- [Stored dataset items]:
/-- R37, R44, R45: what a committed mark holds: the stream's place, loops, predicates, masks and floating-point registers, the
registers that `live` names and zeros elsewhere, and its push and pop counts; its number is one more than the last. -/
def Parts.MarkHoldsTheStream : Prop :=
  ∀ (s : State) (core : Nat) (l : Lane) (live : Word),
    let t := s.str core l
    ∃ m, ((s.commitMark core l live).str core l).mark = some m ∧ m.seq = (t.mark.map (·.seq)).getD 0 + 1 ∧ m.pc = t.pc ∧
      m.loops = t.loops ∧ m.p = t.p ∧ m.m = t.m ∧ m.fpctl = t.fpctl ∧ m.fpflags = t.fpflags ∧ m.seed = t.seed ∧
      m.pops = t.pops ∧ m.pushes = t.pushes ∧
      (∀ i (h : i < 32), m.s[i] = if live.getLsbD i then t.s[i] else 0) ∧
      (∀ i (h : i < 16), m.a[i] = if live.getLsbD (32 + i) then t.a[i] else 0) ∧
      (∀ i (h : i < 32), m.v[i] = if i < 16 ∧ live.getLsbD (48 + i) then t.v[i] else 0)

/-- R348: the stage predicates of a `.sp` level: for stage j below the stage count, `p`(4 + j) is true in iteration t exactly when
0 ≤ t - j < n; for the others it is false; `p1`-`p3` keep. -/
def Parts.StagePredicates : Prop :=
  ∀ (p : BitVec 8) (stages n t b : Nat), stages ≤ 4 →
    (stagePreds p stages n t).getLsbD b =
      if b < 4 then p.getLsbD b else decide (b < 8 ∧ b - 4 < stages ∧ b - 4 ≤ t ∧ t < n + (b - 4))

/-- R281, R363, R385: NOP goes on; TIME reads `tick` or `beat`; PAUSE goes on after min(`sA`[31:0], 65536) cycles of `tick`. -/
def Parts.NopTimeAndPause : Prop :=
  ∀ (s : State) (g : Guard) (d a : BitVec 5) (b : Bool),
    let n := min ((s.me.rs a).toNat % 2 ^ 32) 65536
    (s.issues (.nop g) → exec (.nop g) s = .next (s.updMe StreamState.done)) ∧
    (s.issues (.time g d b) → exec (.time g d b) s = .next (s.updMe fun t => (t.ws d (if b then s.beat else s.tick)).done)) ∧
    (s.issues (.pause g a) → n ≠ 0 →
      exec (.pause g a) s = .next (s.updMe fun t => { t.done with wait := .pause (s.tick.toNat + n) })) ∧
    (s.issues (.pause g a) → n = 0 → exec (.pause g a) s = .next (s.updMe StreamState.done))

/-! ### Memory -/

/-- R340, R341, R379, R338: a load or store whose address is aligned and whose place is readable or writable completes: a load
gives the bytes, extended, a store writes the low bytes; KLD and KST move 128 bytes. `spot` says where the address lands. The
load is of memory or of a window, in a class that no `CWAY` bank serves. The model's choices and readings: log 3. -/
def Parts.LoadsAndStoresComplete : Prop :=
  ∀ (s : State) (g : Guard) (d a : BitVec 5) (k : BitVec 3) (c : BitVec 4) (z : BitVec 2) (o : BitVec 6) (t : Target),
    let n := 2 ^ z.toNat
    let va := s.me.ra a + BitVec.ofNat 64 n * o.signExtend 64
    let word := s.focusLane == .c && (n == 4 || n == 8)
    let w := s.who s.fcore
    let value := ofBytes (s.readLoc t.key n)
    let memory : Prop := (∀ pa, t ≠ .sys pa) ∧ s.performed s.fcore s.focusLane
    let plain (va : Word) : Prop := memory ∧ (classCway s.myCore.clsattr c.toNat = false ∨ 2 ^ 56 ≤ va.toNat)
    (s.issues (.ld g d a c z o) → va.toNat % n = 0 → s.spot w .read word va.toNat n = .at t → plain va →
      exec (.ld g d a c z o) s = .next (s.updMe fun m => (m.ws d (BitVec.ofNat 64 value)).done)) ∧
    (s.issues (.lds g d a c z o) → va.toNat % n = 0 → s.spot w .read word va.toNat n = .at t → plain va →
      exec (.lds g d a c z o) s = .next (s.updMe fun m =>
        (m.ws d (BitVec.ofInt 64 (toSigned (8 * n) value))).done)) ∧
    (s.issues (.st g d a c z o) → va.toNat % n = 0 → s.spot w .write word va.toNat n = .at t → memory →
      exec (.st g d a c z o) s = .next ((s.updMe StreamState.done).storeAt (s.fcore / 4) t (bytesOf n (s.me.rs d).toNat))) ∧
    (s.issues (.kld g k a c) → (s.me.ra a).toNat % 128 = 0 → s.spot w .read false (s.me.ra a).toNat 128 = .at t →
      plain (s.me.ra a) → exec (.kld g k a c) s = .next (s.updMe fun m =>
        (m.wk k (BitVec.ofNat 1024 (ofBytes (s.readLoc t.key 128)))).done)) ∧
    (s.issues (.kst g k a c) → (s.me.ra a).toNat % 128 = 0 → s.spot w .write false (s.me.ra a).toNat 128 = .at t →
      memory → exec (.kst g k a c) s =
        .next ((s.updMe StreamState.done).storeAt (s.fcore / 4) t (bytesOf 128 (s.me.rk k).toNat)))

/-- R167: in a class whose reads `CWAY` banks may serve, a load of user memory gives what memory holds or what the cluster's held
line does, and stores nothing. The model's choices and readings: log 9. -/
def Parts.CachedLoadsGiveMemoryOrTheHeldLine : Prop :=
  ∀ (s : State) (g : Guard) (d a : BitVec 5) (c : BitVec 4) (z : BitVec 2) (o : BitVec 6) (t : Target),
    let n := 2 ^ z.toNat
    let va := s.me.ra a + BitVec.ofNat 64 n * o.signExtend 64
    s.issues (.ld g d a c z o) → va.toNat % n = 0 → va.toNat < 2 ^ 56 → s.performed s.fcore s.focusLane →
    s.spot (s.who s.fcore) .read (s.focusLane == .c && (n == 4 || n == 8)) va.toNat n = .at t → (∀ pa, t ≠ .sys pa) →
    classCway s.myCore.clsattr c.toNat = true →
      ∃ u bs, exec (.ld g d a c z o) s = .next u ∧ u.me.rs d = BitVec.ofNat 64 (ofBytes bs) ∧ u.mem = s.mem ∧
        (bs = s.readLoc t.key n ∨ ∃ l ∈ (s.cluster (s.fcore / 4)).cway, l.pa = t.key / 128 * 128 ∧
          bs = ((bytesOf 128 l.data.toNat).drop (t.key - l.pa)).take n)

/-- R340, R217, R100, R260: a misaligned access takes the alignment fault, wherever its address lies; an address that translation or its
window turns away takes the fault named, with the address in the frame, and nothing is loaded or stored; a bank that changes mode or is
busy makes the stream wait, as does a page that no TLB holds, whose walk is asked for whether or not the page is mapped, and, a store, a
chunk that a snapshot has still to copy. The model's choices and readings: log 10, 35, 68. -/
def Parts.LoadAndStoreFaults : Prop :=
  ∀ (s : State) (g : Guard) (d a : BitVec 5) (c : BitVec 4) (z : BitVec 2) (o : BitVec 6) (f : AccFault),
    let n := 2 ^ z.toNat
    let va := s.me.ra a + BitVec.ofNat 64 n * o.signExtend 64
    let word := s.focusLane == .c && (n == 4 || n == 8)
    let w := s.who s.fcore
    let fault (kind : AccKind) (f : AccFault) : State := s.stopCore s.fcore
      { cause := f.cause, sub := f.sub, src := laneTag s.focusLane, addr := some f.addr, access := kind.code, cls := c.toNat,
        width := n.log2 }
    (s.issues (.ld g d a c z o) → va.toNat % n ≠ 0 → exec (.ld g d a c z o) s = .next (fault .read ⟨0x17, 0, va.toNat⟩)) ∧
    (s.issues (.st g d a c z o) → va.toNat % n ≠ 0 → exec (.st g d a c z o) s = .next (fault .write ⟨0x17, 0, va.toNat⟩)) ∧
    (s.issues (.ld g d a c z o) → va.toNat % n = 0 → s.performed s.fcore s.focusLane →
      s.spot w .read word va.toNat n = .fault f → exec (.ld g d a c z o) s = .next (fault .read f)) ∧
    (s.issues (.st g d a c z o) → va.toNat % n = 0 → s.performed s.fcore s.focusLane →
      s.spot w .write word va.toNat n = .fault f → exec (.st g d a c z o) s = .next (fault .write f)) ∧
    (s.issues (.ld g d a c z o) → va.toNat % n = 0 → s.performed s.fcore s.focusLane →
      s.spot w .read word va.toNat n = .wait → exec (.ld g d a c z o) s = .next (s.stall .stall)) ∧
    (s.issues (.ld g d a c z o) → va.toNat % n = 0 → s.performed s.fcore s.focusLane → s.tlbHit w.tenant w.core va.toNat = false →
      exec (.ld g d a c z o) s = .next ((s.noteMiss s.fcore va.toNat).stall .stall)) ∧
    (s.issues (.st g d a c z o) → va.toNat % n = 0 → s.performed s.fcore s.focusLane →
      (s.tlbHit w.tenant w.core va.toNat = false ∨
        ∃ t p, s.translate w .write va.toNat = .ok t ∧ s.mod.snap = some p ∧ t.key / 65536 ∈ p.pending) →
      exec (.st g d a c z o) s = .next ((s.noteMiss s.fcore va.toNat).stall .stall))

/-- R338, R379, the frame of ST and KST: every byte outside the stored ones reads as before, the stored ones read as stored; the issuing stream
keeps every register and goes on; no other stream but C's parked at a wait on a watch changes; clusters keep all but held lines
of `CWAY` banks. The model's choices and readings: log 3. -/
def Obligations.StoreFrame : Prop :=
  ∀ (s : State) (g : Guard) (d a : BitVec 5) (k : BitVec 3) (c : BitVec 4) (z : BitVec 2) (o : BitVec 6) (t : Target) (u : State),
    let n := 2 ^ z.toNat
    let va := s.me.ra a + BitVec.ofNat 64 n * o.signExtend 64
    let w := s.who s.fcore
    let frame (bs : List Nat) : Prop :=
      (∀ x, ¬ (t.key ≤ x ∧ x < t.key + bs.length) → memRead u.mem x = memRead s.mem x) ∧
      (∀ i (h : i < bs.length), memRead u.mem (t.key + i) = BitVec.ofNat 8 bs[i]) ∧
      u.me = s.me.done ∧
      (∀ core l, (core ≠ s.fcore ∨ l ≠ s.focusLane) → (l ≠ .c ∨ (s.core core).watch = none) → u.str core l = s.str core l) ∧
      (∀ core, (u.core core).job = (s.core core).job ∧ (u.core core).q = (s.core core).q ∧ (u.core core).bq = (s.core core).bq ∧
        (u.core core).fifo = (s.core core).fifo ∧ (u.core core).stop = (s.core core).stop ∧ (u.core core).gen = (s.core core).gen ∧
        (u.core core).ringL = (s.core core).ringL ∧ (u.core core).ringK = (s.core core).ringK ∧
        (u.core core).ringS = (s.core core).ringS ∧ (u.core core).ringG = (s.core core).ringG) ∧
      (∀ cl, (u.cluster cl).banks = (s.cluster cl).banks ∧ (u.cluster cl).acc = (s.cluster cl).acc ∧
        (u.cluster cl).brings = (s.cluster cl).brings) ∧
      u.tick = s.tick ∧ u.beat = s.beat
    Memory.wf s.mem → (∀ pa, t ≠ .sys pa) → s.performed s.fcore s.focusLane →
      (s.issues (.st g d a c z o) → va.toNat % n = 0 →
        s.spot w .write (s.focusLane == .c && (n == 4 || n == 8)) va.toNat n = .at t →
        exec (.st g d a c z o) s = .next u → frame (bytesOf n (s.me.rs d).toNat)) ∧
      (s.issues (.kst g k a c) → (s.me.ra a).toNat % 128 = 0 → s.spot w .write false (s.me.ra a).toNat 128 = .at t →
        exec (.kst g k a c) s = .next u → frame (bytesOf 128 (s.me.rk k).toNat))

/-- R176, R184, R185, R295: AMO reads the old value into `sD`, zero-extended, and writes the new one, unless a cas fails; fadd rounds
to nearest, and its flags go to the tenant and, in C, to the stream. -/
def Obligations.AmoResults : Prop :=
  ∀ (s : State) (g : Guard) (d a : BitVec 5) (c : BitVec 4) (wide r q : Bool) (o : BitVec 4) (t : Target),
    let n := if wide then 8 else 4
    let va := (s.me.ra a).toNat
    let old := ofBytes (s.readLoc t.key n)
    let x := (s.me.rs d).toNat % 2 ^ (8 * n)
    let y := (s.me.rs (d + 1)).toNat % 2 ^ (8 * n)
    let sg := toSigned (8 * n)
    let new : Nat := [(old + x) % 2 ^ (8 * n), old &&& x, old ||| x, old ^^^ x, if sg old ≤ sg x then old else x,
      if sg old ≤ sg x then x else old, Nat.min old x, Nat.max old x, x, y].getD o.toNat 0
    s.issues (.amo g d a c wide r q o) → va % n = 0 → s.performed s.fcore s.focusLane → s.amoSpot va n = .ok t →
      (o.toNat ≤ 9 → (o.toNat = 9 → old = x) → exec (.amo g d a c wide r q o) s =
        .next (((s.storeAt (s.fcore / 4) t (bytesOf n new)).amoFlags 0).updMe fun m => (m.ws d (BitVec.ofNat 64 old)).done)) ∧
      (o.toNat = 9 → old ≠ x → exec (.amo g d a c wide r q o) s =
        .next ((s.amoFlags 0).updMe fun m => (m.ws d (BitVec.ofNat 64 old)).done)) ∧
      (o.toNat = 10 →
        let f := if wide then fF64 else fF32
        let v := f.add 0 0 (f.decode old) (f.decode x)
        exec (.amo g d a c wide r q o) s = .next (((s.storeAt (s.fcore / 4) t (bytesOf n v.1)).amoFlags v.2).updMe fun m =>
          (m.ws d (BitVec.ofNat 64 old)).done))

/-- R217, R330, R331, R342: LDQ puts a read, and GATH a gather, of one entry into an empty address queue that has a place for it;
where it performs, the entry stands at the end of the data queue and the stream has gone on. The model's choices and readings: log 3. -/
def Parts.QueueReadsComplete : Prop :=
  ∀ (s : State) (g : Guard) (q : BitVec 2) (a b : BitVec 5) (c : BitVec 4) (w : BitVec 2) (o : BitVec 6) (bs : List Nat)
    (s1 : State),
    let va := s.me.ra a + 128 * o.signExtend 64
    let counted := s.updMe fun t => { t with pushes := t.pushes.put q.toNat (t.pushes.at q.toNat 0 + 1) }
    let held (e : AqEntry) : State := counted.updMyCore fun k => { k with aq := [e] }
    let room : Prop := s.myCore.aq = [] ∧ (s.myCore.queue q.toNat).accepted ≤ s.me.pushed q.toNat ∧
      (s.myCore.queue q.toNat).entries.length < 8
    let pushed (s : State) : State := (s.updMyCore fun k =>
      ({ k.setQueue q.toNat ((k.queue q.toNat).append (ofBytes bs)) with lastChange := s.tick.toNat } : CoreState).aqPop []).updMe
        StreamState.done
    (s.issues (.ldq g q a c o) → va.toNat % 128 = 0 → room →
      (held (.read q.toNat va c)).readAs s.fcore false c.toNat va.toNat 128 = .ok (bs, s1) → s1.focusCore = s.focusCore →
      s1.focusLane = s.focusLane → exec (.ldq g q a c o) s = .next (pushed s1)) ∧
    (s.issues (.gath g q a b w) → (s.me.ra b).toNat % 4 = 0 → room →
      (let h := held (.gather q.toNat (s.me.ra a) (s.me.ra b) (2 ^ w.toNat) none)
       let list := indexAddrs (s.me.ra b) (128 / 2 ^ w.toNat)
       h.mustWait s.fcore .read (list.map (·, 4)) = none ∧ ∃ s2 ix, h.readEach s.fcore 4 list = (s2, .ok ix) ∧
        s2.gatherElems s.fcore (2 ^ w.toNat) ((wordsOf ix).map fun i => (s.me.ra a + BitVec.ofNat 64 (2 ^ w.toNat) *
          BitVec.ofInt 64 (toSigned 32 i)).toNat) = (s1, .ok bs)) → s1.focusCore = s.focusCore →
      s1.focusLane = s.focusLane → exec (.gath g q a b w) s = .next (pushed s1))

- [Exercise details]:
Taking the records above, retype every line from the one with "BitVec 6) (f" down to the one with "65536 ∈ p.pending) →", exactly and with nothing else.

- [Solution for this exercise]:
  ∀ (s : State) (g : Guard) (d a : BitVec 5) (c : BitVec 4) (z : BitVec 2) (o : BitVec 6) (f : AccFault),
    let n := 2 ^ z.toNat
    let va := s.me.ra a + BitVec.ofNat 64 n * o.signExtend 64
    let word := s.focusLane == .c && (n == 4 || n == 8)
    let w := s.who s.fcore
    let fault (kind : AccKind) (f : AccFault) : State := s.stopCore s.fcore
      { cause := f.cause, sub := f.sub, src := laneTag s.focusLane, addr := some f.addr, access := kind.code, cls := c.toNat,
        width := n.log2 }
    (s.issues (.ld g d a c z o) → va.toNat % n ≠ 0 → exec (.ld g d a c z o) s = .next (fault .read ⟨0x17, 0, va.toNat⟩)) ∧
    (s.issues (.st g d a c z o) → va.toNat % n ≠ 0 → exec (.st g d a c z o) s = .next (fault .write ⟨0x17, 0, va.toNat⟩)) ∧
    (s.issues (.ld g d a c z o) → va.toNat % n = 0 → s.performed s.fcore s.focusLane →
      s.spot w .read word va.toNat n = .fault f → exec (.ld g d a c z o) s = .next (fault .read f)) ∧
    (s.issues (.st g d a c z o) → va.toNat % n = 0 → s.performed s.fcore s.focusLane →
      s.spot w .write word va.toNat n = .fault f → exec (.st g d a c z o) s = .next (fault .write f)) ∧
    (s.issues (.ld g d a c z o) → va.toNat % n = 0 → s.performed s.fcore s.focusLane →
      s.spot w .read word va.toNat n = .wait → exec (.ld g d a c z o) s = .next (s.stall .stall)) ∧
    (s.issues (.ld g d a c z o) → va.toNat % n = 0 → s.performed s.fcore s.focusLane → s.tlbHit w.tenant w.core va.toNat = false →
      exec (.ld g d a c z o) s = .next ((s.noteMiss s.fcore va.toNat).stall .stall)) ∧
    (s.issues (.st g d a c z o) → va.toNat % n = 0 → s.performed s.fcore s.focusLane →
      (s.tlbHit w.tenant w.core va.toNat = false ∨
        ∃ t p, s.translate w .write va.toNat = .ok t ∧ s.mod.snap = some p ∧ t.key / 65536 ∈ p.pending) →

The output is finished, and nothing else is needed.